Continuing Medical Education

Childhood maltreatment is a major public health issue, and prospective and retrospective measures are both used to study it. Baldwin and colleagues conducted a meta-analysis of 16 studies using prospective and retrospective methods and found that agreement between the 2 kinds of measures was poor regardless of type of prospective measure used or age at retrospective report. These results indicate that prospective and retrospective measures of childhood maltreatment identify different groups of individuals. In an Editorial, Widom discusses implications for research in this area.

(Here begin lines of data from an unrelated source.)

-- ==== Sys2Proof/Machine/Operands.lean ====
section
/-! DEFINITION. The operand forms of the requests: what a code, a number, a label, a text or a configuration field stands
for, and the clamps (R183, 11.4, 11.5 and the settings tables of the owning rules). A field that stands for nothing is
`none`, which the owning block refuses BAD_VALUE. -/

namespace Sys2Proof.Machine

/-- 00_scope, Clamp: a value out of range is moved to the nearer end. -/
def clamp (low high v : Nat) : Nat := max low (min high v)

/-- A lane number 0 to 7. -/
def laneOf (b : Byte) : Option LaneId := if h : b.toNat < 8 then some ⟨b.toNat, h⟩ else none

/-- A link number 0 to 3. -/
def linkOf (b : Byte) : Option LinkId := if h : b.toNat < 4 then some ⟨b.toNat, h⟩ else none

/-- R2: a rate class. -/
def rateOf (b : Byte) : Option RateCode := RateCode.ofClass b.toNat

/-- R183: a two-valued code, off 0 and on 1. -/
def switchOf (b : Byte) : Option Bool :=
  match b.toNat with
  | 0 => some false
  | 1 => some true
  | _ => none

/-- R2: a drop mode is allowed with a rate code. -/
def dropFits (r : RateCode) (drop : Bool) : Bool := !drop || r.dropAllowed

/-- R183: the four numbers of a label field and its drop flag; none where a flags bit 1 to 7 is set. -/
def labelOf (f : LabelField) : Option (Label × Bool) :=
  if f.flags.toNat ≤ 1 then some (⟨f.hh.toNat, f.mm.toNat, f.ss.toNat, f.ff.toNat⟩, f.flags.getLsbD 0) else none

/-- R11, R20, R44: a rate class, a label field and an origin tick as a timeline; none where a code is unknown, the drop mode
is not allowed or the label is invalid. -/
def timelineOf (cls : Byte) (f : LabelField) (origin : Nat) : Option Timeline :=
  match rateOf cls, labelOf f with
  | some r, some (l, d) => if dropFits r d && labelValid r d l then some ⟨r, d, origin, l⟩ else none
  | _, _ => none

/-- R183: a reference source code. -/
def refSourceOf (b : Byte) : Option RefSource :=
  match b.toNat with
  | 0 => some .off
  | 1 => some .refInput
  | _ => if 0x10 ≤ b.toNat then (laneOf (b - 0x10#8)).map RefSource.lane else none

/-- R183: a loop mode code. -/
def loopOf (b : Byte) : Option LoopMode :=
  match b.toNat with
  | 0 => some .track
  | 1 => some .fixed
  | _ => none

/-- R183: SET AUTOJAM's setting; the outer `none` is an unknown code. -/
def autoJamOf (b : Byte) : Option (Option LaneId) := if b = 0xFF#8 then some none else (laneOf b).map some

/-- R57: an input lane kind code. -/
def inKindOf (b : Byte) : Option InKind :=
  match b.toNat with
  | 0 => some .off
  | 1 => some .timecode
  | 2 => some .pulse
  | _ => none

/-- R57: a role code. -/
def roleOf (b : Byte) : Option Role :=
  match b.toNat with
  | 0 => some .camera
  | 1 => some .sound
  | 2 => some .slate
  | 3 => some .other
  | _ => none

/-- R57: an input lane's settings: codes checked, window, silence limit and slip tolerance clamped. -/
def inSettingsOf (kind cls drop role : Byte) (lead : BitVec 16) (window silence : Byte) (tolerance : BitVec 16) :
    Option InSettings :=
  match inKindOf kind, rateOf cls, switchOf drop, roleOf role with
  | some k, some r, some d, some ro =>
    if dropFits r d then
      some ⟨k, r, d, ro, lead.toNat, max 1 window.toNat, max 1 silence.toNat, max 1 tolerance.toNat⟩
    else none
  | _, _, _, _ => none

/-- R76: a capture mode code. -/
def captureModeOf (b : Byte) : Option CaptureMode :=
  match b.toNat with
  | 0 => some .off
  | 1 => some .one
  | 2 => some .continuous
  | _ => none

/-- R4: a sample-rate code. -/
def sampleRateOf (b : Byte) : Option SampleRate :=
  match b.toNat with
  | 0 => some .s44
  | 1 => some .s48
  | 2 => some .s88
  | 3 => some .s96
  | _ => none

/-- R4: a pull code. -/
def pullOf (b : Byte) : Option Pull :=
  match b.toNat with
  | 0 => some .straight
  | 1 => some .up
  | 2 => some .down
  | _ => none

/-- R83, 11.5: a PULSE lane's rate. -/
def pulseRateOf (form rate : Byte) : Option PulseRate :=
  match form.toNat with
  | 0 => (rateOf rate).map PulseRate.code
  | 1 => if customAllowed rate.toNat then some (.custom rate.toNat) else none
  | _ => none

/-- R83: a drop mode is allowed with a PULSE lane's rate. -/
def pulseDropFits : PulseRate → Bool → Bool
  | .code r, d => dropFits r d
  | .custom _, d => !d

/-- R83: a PULSE configuration, placement and duration clamped. -/
def pulseConfigOf (form rate drop : Byte) (placement duration : BitVec 24) : Option OutConfig :=
  match pulseRateOf form rate, switchOf drop with
  | some r, some d =>
    if pulseDropFits r d then
      some (.pulse r d (min placement.toNat (r.period - 1)) (clamp 1 (r.period - 1) duration.toNat))
    else none
  | _, _ => none

/-- R83: a TIMECODE lane's user source. -/
def userSourceOf (code : Byte) (value : BitVec 24) : Option UserSource :=
  match code.toNat with
  | 0 => some (.constant value)
  | 1 => some .take
  | _ => none

/-- R83: a TIMECODE configuration; the label's numbers are ignored under FOLLOW. -/
def timecodeConfigOf (cls timeline : Byte) (origin : BitVec 48) (label : LabelField) (user : Byte) (value : BitVec 24) :
    Option OutConfig :=
  match rateOf cls, labelOf label, userSourceOf user value with
  | some r, some (l, d), some u =>
    if dropFits r d then
      match timeline.toNat with
      | 0 => some (.timecode r d .follow u)
      | 1 => if labelValid r d l then some (.timecode r d (.own origin.toNat l) u) else none
      | _ => none
    else none
  | _, _, _ => none

/-- R83, R183: a SET OUTPUT configuration; none where a code or range fails or the body's length does not match its kind. -/
def outConfigOf (kind : Byte) (f : OutputFields) : Option OutConfig :=
  match kind.toNat, f with
  | 0, .bare => some .off
  | 1, .pulse form rate drop pl du => pulseConfigOf form rate drop pl du
  | 2, .timecode cls tl o lab u v => timecodeConfigOf cls tl o lab u v
  | 3, .wordclock s p =>
    match sampleRateOf s, pullOf p with
    | some s, some p => some (.wordclock s p)
    | _, _ => none
  | _, _ => none

/-- R102: a text character: A to Z, 0 to 9, '-' or '.'. -/
def textChar (b : Byte) : Bool :=
  (decide (0x41 ≤ b.toNat) && decide (b.toNat ≤ 0x5A)) || (decide (0x30 ≤ b.toNat) && decide (b.toNat ≤ 0x39))
    || b == 0x2D#8 || b == 0x2E#8

/-- R183: the text of a scene or shot field: its characters before the first 0x00, with nothing but 0x00 after. -/
def textOf (cs : List Byte) : Option (List Byte) :=
  let text := cs.takeWhile (· ≠ 0#8)
  if text.all textChar && (cs.dropWhile (· ≠ 0#8)).all (· == 0#8) then some text else none

/-- R102: the participant lanes of the first `count` slots. -/
def participantsOf (count : Byte) (slots : List Byte) : Option (List LaneId) :=
  if 1 ≤ count.toNat ∧ count.toNat ≤ 8 then (slots.take count.toNat).mapM laneOf else none

/-- R111: a rating code. -/
def ratingOf (b : Byte) : Option Rating :=
  match b.toNat with
  | 0 => some .unrated
  | 1 => some .circled
  | 2 => some .noGood
  | _ => none

/-- R143: a display source: kind and lane. The kind HOUSE names no lane, and its lane character is not judged (DESIGN CHOICE, log
entry 30). -/
def displayOf (kind lane : Byte) : Option Display :=
  match kind.toNat with
  | 0 => some .house
  | 1 => (laneOf lane).map Display.output
  | 2 => (laneOf lane).map Display.input
  | _ => none

/-- R143: a blink cycle, carried as its number. -/
def cycleOf (b : Byte) : Option Nat := if [8, 16, 32, 64].contains b.toNat then some b.toNat else none

/-- R143: a blink duty, carried as its number. -/
def dutyPercentOf (b : Byte) : Option Nat := if [25, 50, 75].contains b.toNat then some b.toNat else none

/-- R134: a duty code. -/
def dutyCodeOf (b : Byte) : Option DutyCode :=
  match b.toNat with
  | 0 => some .d11
  | 1 => some .d12
  | 2 => some .d13
  | 3 => some .d21
  | 4 => some .d31
  | 5 => some .steady
  | _ => none

end Sys2Proof.Machine
end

Evidence indicates developmental insults play a role in the origins of psychiatric disorders, but this phenomenon has not been studied systematically. al-Haddad and colleagues used a Swedish population-based registry to study 1 791 520 children over 4 decades and found that fetal exposure to any maternal infection increased the risk of diagnosis of autism or depression but not bipolar disorder or psychosis. These findings suggest that fetal exposure to a maternal infection raises the risk of subsequent psychiatric disorders and highlights reducing prenatal infections as a potential preventative mechanism.

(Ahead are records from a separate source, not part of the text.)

/-- R74: the clap flag of a word taken in TRACKING; the entering word hands no clap. -/
def State.takeClapFlag (s : State) (i : LaneId) (clap entry : Bool) (stamp : Nat) : State :=
  let v := s.input i
  let s := if v.settings.role = .slate ∧ clap ∧ !v.clapLevel ∧ !entry then (s.presentClap (s.clapStamp stamp) (.lane i)).1 else s
  s.modInput i (fun v => { v with clapLevel := clap })

/-- R73, R74: the flags of a good word taken in TRACKING; a PULSE edge has none. -/
def State.takeFlags (s : State) (i : LaneId) (g : GoodArrival) (entry : Bool) : State :=
  match g.fields with
  | some f => (s.takeRunFlag i f.run entry (stampOf g.tFrame)).takeClapFlag i f.clap entry (stampOf g.tFrame)
  | none => s

/-! ### Arrivals -/

/-- R64, R66: a word's label is the latest good word's plus `j`. -/
def InLane.labelFollows (v : InLane) (n j : Nat) : Bool :=
  match v.good with
  | some g => decide (n = (g.frameNo + j) % framesPerDay v.settings.rate v.settings.drop)
  | none => false

/-- R68: an edge lies `j` periods after the latest edge, within q = floor(P/8). -/
def InLane.edgeFollows (v : InLane) (tFrame : Int) (j : Nat) : Bool :=
  match v.good with
  | some g =>
    let p := v.settings.rate.period
    let d := tFrame - g.tFrame
    decide ((j * p : Nat) - (p / 8 : Nat) ≤ d) && decide (d ≤ (j * p : Nat) + (p / 8 : Nat))
  | none => false

/-- R64 to R68, R70, R75: tracking on a good word or edge. `follows` says that it is one after the previous; `continues` that
it is in the slot the missed run expects. The arrival stands in the lane's record already. -/
def State.track (s : State) (i : LaneId) (g : GoodArrival) (off : Int) (follows continues : Bool) : State :=
  let v := s.input i
  match v.state with
  | .silent => s.enterSeeking i
  | .seeking =>
    let n := if v.seeking ≠ 0 ∧ follows then v.seeking + 1 else 1
    if 4 ≤ n then (s.enterTracking i off).takeFlags i g true else s.modInput i (fun v => { v with seeking := n })
  | .tracking =>
    if continues then
      ((s.modInput i (fun v => { v with missed := 0, errorRun := 0 })).judgeSlip i off (stampOf g.tFrame)).takeFlags i g false
    else s.discontinuity i

/-- R60, R71, R72, R75: a good word or edge: the lane's records and statistics, the edge to the House Clock, then tracking. -/
def State.goodArrival (s : State) (i : LaneId) (g : GoodArrival) (off : Int) (follows : Nat → Bool) : State :=
  let v := s.input i
  let s := s.modInput i (fun v => { (v.addOffset off g.arrival) with good := some g })
  let s := s.count i (fun c => { c with good := bump c.good })
  (s.laneEdge i).track i g off (follows 1) (follows (1 + v.missed))

/-- R64, R66, R67, R72: an error word. -/
def State.errorWord (s : State) (i : LaneId) : State :=
  let v := s.input i
  let s := s.count i (fun c => { c with error := bump c.error })
  match v.state with
  | .silent => s
  | .seeking => s.modInput i (fun v => { v with seeking := 0 })
  | .tracking =>
    if 3 ≤ v.errorRun + 1 then s.leaveTracking i 0 .errors
    else s.modInput i (fun v => { v with missed := v.missed + 1, errorRun := v.errorRun + 1 })

/-- R60, R77: an arrival offered to capture and recorded as the latest word. -/
def State.recordArrival (s : State) (i : LaneId) (c : Captured) : State :=
  s.modInput i (fun v => { (v.offerCapture c) with latest := some ⟨c.tag, c.arrival⟩ })

/-- R59, R60: a frame word completed on lane `i` at this tick. A run of bits not led by the sync pattern is no word (R181). -/
def State.wordArrives (s : State) (i : LaneId) (w : FrameWord) : State :=
  let v := s.input i
  if v.settings.kind = .timecode ∧ wordSync w = syncPattern then
    let tag := judgeWord v.settings w
    let s := s.recordArrival i ⟨s.tick, tag, wordBits w, wordCheck w⟩
    match tag with
    | .good =>
      let f := fieldsOfBits (wordBits w)
      let n := frameNumber v.settings.rate v.settings.drop f.label
      let tFrame : Int := (s.tick : Int) - v.settings.lead
      let off := (v.expected.map (fun tl => wordOffset tl n tFrame)).getD 0
      s.goodArrival i ⟨s.tick, tFrame, some f, n⟩ off (v.labelFollows n)
    | .badCheck | .wrongRate | .badLabel => s.errorWord i
  else s

/-- R59, R68: a leading pulse edge on lane `i` at this tick. -/
def State.edgeArrives (s : State) (i : LaneId) : State :=
  let v := s.input i
  if v.settings.kind = .pulse then
    let s := s.recordArrival i ⟨s.tick, .good, 0#54, 0#8⟩
    let tFrame : Int := (s.tick : Int) - v.settings.lead
    s.goodArrival i ⟨s.tick, tFrame, none, 0⟩ (edgeOffset v.settings.rate.period tFrame) (v.edgeFollows tFrame)
  else s

/-! ### Missing slots and silence (R66, R69) -/

/-- R66: the tick at which the next slot is missed: more than P/2 after its expected arrival. -/
def InLane.missingAt (v : InLane) : Option Nat :=
  match v.state with
  | .tracking => v.good.map (fun g => g.arrival + (1 + v.missed) * v.settings.rate.period + v.settings.rate.period / 2 + 1)
  | .silent | .seeking => none

/-- R66: the missing expiry of lane `i` is due; none is missed while HOUSE_FULL stands. -/
def State.missingDue (s : State) (i : LaneId) : Bool :=
  !s.hc.full && (match (s.input i).missingAt with
    | some t => decide (t ≤ s.tick)
    | none => false)

/-- R69: the tick at which a lane in SEEKING or TRACKING goes SILENT. -/
def InLane.silentAt (v : InLane) : Option Nat :=
  match v.state with
  | .silent => none
  | .seeking | .tracking => v.latest.map (fun w => w.arrival + v.settings.silence * v.settings.rate.period)

/-- R69: the silence expiry of lane `i` is due. -/
def State.silenceDue (s : State) (i : LaneId) : Bool :=
  match (s.input i).silentAt with
  | some t => decide (t ≤ s.tick)
  | none => false

/-- R73: the stamp of a DROPOUT handed at tick `now`. -/
def InLane.dropoutStamp (v : InLane) (now : Nat) : Nat :=
  match v.good with
  | some g => stampOf (min (g.tFrame + v.settings.rate.period) (now : Int))
  | none => now

/-- R69 step 1, R73, R75: a DROPOUT handed, where the run level is 1 under a CAMERA or SOUND role. -/
def State.dropout (s : State) (i : LaneId) : State :=
  let v := s.input i
  if v.runLevel && v.settings.role.isUnit then
    let stamp := v.dropoutStamp s.tick
    ((s.takeDropout i stamp).post (.dropout i stamp v.settings.role)).markChanged i
  else s

/-- R69: a lane goes SILENT. -/
def State.goSilent (s : State) (i : LaneId) (cause : LaneCause) : State :=
  let prev := (s.input i).state
  (((s.dropout i).modInput i (fun v =>
    { v with state := .silent, seeking := 0, missed := 0, errorRun := 0, lock := none, runLevel := false, clapLevel := false
    })).reportLane i prev .silent cause none).laneSilent i

/-! ### SET INPUT (R57, R58) -/

/-- R58: settings stored and the lane cleared; a lane that was not SILENT first goes SILENT under its old settings. -/
def State.applyInput (s : State) (i : LaneId) (set : InSettings) : State :=
  let s := if (s.input i).state = .silent then s else s.goSilent i .setInput
  s.modInput i (fun _ => clearedInput set (set.expectedUnder s.tu.house))

/-- R57 check 3: the request changes the kind, rate code, drop mode or role. -/
def InSettings.changesLane (old new : InSettings) : Bool :=
  old.kind != new.kind || old.rate != new.rate || old.drop != new.drop || old.role != new.role

/-- R57, R58: SET INPUT. -/
def setInputRequest (lane kind cls drop role : Byte) (lead : BitVec 16) (window silence : Byte) (tolerance : BitVec 16) (s : State) :
    State × Reply :=
  match laneOf lane, inSettingsOf kind cls drop role lead window silence tolerance with
  | some i, some set =>
    if (s.rollingTakeOf i).isSome ∧ (s.input i).settings.changesLane set then (s, .no .laneBusy)
    else (s.applyInput i set, .ok set.chars)
  | _, _ => (s, .no .badValue)

/-! ### READ INPUT (R80) -/

/-- R80: the latest good word: label, flags, user field, arrival tick and t_frame. On a PULSE lane the word's fields are sent as 0, with
no presence character of their own (DEDUCED, log entry 35). -/
def GoodArrival.chars (g : GoodArrival) : List Byte :=
  (match g.fields with
    | some f => labelChars f.label f.drop ++ [flagsChar [f.drop, f.run, f.clap]] ++ bytesOf 3 f.user.toNat
    | none => List.replicate 9 0#8) ++ tickChars g.arrival ++ signedChars 7 g.tFrame

/-- R80: the latest word: tag and arrival tick. -/
def LatestWord.chars (w : LatestWord) : List Byte := [w.tag.code] ++ tickChars w.arrival

/-- R80: the published window. -/
def PublishedWindow.chars (w : PublishedWindow) : List Byte :=
  offsetChars w.low ++ offsetChars w.high ++ offsetChars w.mean ++ [char w.size] ++ tickChars w.tick

/-- R80: the five counters. -/
def Counters.chars (c : Counters) : List Byte :=
  bytesOf 2 c.good ++ bytesOf 2 c.error ++ bytesOf 2 c.missing ++ bytesOf 2 c.discontinuity ++ bytesOf 2 c.slip

/-- R80: READ INPUT's items. -/
def InLane.items (v : InLane) : List Byte :=
  v.settings.chars ++ [v.state.code, char v.seeking] ++ bytesOf 2 v.missed ++ [char v.errorRun]
    ++ presentOr 22 GoodArrival.chars v.good ++ presentOr 7 LatestWord.chars v.latest ++ [flagsChar [v.runLevel, v.clapLevel]]
    ++ presentOr 5 offsetChars v.lock ++ [flagChar v.rebaseline] ++ presentOr 5 offsetChars v.lastOffset ++ [char v.window.count]
    ++ presentOr 22 PublishedWindow.chars v.published ++ v.counters.chars
    ++ [v.captureMode.code, char v.captured.length, flagChar v.overrun]

/-- R79, R80: READ INPUT removes the lane from the requesting link's changed-lane set. -/
def readInputRequest (l : LinkId) (lane : Byte) (s : State) : State × Reply :=
  match laneOf lane with
  | some i => (s.modLink l (fun p => p.seen i), .ok (s.input i).items)
  | none => (s, .no .badValue)

/-! ### Capture (R76, R78) -/

/-- R76: CAPTURE's effect on a lane. -/
def InLane.setCapture (v : InLane) (mode : CaptureMode) (flush : Bool) : InLane :=
  { v with overrun := false, captured := if flush then [] else v.captured, captureMode := mode }

/-- R76: CAPTURE; bit 0 of the flush character is the flag. -/
def captureRequest (lane mode flush : Byte) (s : State) : State × Reply :=
  match laneOf lane, captureModeOf mode with
  | some i, some m =>
    let s := s.modInput i (fun v => v.setCapture m (flush.getLsbD 0))
    (s, .ok [m.code, char (s.input i).captured.length])
  | _, _ => (s, .no .badValue)

/-- R78: PEEK removes up to `count` words from the head of the queue and returns them. -/
def peekRequest (lane count : Byte) (s : State) : State × Reply :=
  match laneOf lane with
  | none => (s, .no .badValue)
  | some i =>
    if count.toNat = 0 ∨ 4 < count.toNat then (s, .no .badValue)
    else
      let v := s.input i
      let words := v.captured.take count.toNat
      let left := v.captured.drop count.toNat
      (s.modInput i (fun v => { v with captured := left }),
        .ok ([char words.length] ++ words.flatMap Captured.chars ++ [char left.length, v.captureMode.code, flagChar v.overrun]))

/-! ### Meanings -/

/-- SET_INPUT (R57, R58). -/
def execSetInput (l : LinkId) (lane kind rateClass drop role : Byte) (lead : BitVec 16) (window silence : Byte)
    (tolerance : BitVec 16) (s : State) : Host.Outcome State Fault Refusal :=
  .next (takeRequest l (.setInput l lane kind rateClass drop role lead window silence tolerance)
    (setInputRequest lane kind rateClass drop role lead window silence tolerance) s)

/-- READ_INPUT (R80). -/
def execReadInput (l : LinkId) (lane : Byte) (s : State) : Host.Outcome State Fault Refusal :=
  .next (takeRequest l (.readInput l lane) (readInputRequest l lane) s)

/-- CAPTURE (R76). -/
def execCapture (l : LinkId) (lane mode flush : Byte) (s : State) : Host.Outcome State Fault Refusal :=
  .next (takeRequest l (.capture l lane mode flush) (captureRequest lane mode flush) s)

/-- PEEK (R78). -/
def execPeek (l : LinkId) (lane count : Byte) (s : State) : Host.Outcome State Fault Refusal :=
  .next (takeRequest l (.peek l lane count) (peekRequest lane count) s)

/-- WORD_ARRIVAL (R60). -/
def execWordArrival (i : LaneId) (w : FrameWord) (s : State) : Host.Outcome State Fault Refusal := .next (s.wordArrives i w)

/-- PULSE_EDGE (R68). -/
def execPulseEdge (i : LaneId) (s : State) : Host.Outcome State Fault Refusal := .next (s.edgeArrives i)

/-- MISSING_EXPIRY (R66, R72). -/
def execMissingExpiry (i : LaneId) (s : State) : Host.Outcome State Fault Refusal :=
  .next (if s.missingDue i then
      (s.modInput i (fun v => { v with missed := v.missed + 1 })).count i (fun c => { c with missing := bump c.missing })
    else s)

/-- SILENCE_EXPIRY (R69). -/
def execSilenceExpiry (i : LaneId) (s : State) : Host.Outcome State Fault Refusal :=
  .next (if s.silenceDue i then s.goSilent i .silence else s)

end Sys2Proof.Machine
end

Urbanicity is an established risk factor for psychosis, but air pollution specifically has not been examined in this context. Newbury and colleagues used data from 2232 children followed up from birth through age 18 years and found that air pollution levels, particularly NO2 and NOx, estimated for the children’s home addresses were significantly associated with psychotic experiences. These findings indicate that air pollution exposure partly explained the association between urban residency and adolescent psychotic experiences. In an Editorial, Kioumourtzoglou discusses the implications for the field.

Author Audio Interview

Anhedonia in children has detrimental clinical outcomes, but its neural correlates are not well understood. Pornpattananangkul and colleagues used functional magnetic resonance imaging data from 2878 children in the Adolescent Brain Cognitive Development study and found that anhedonia, but not low mood, anxiety, or attention-deficit/hyperactivity disorder, was associated with hypoconnectivity among multiple large-scale networks at rest and in reward-related regions. Thus, the neural correlates of anhedonia map onto lack of intrinsic reward-arousal integration during rest and reduced extrinsic reward-arousal during a task. In an Editorial, Auerbach et al review the implications.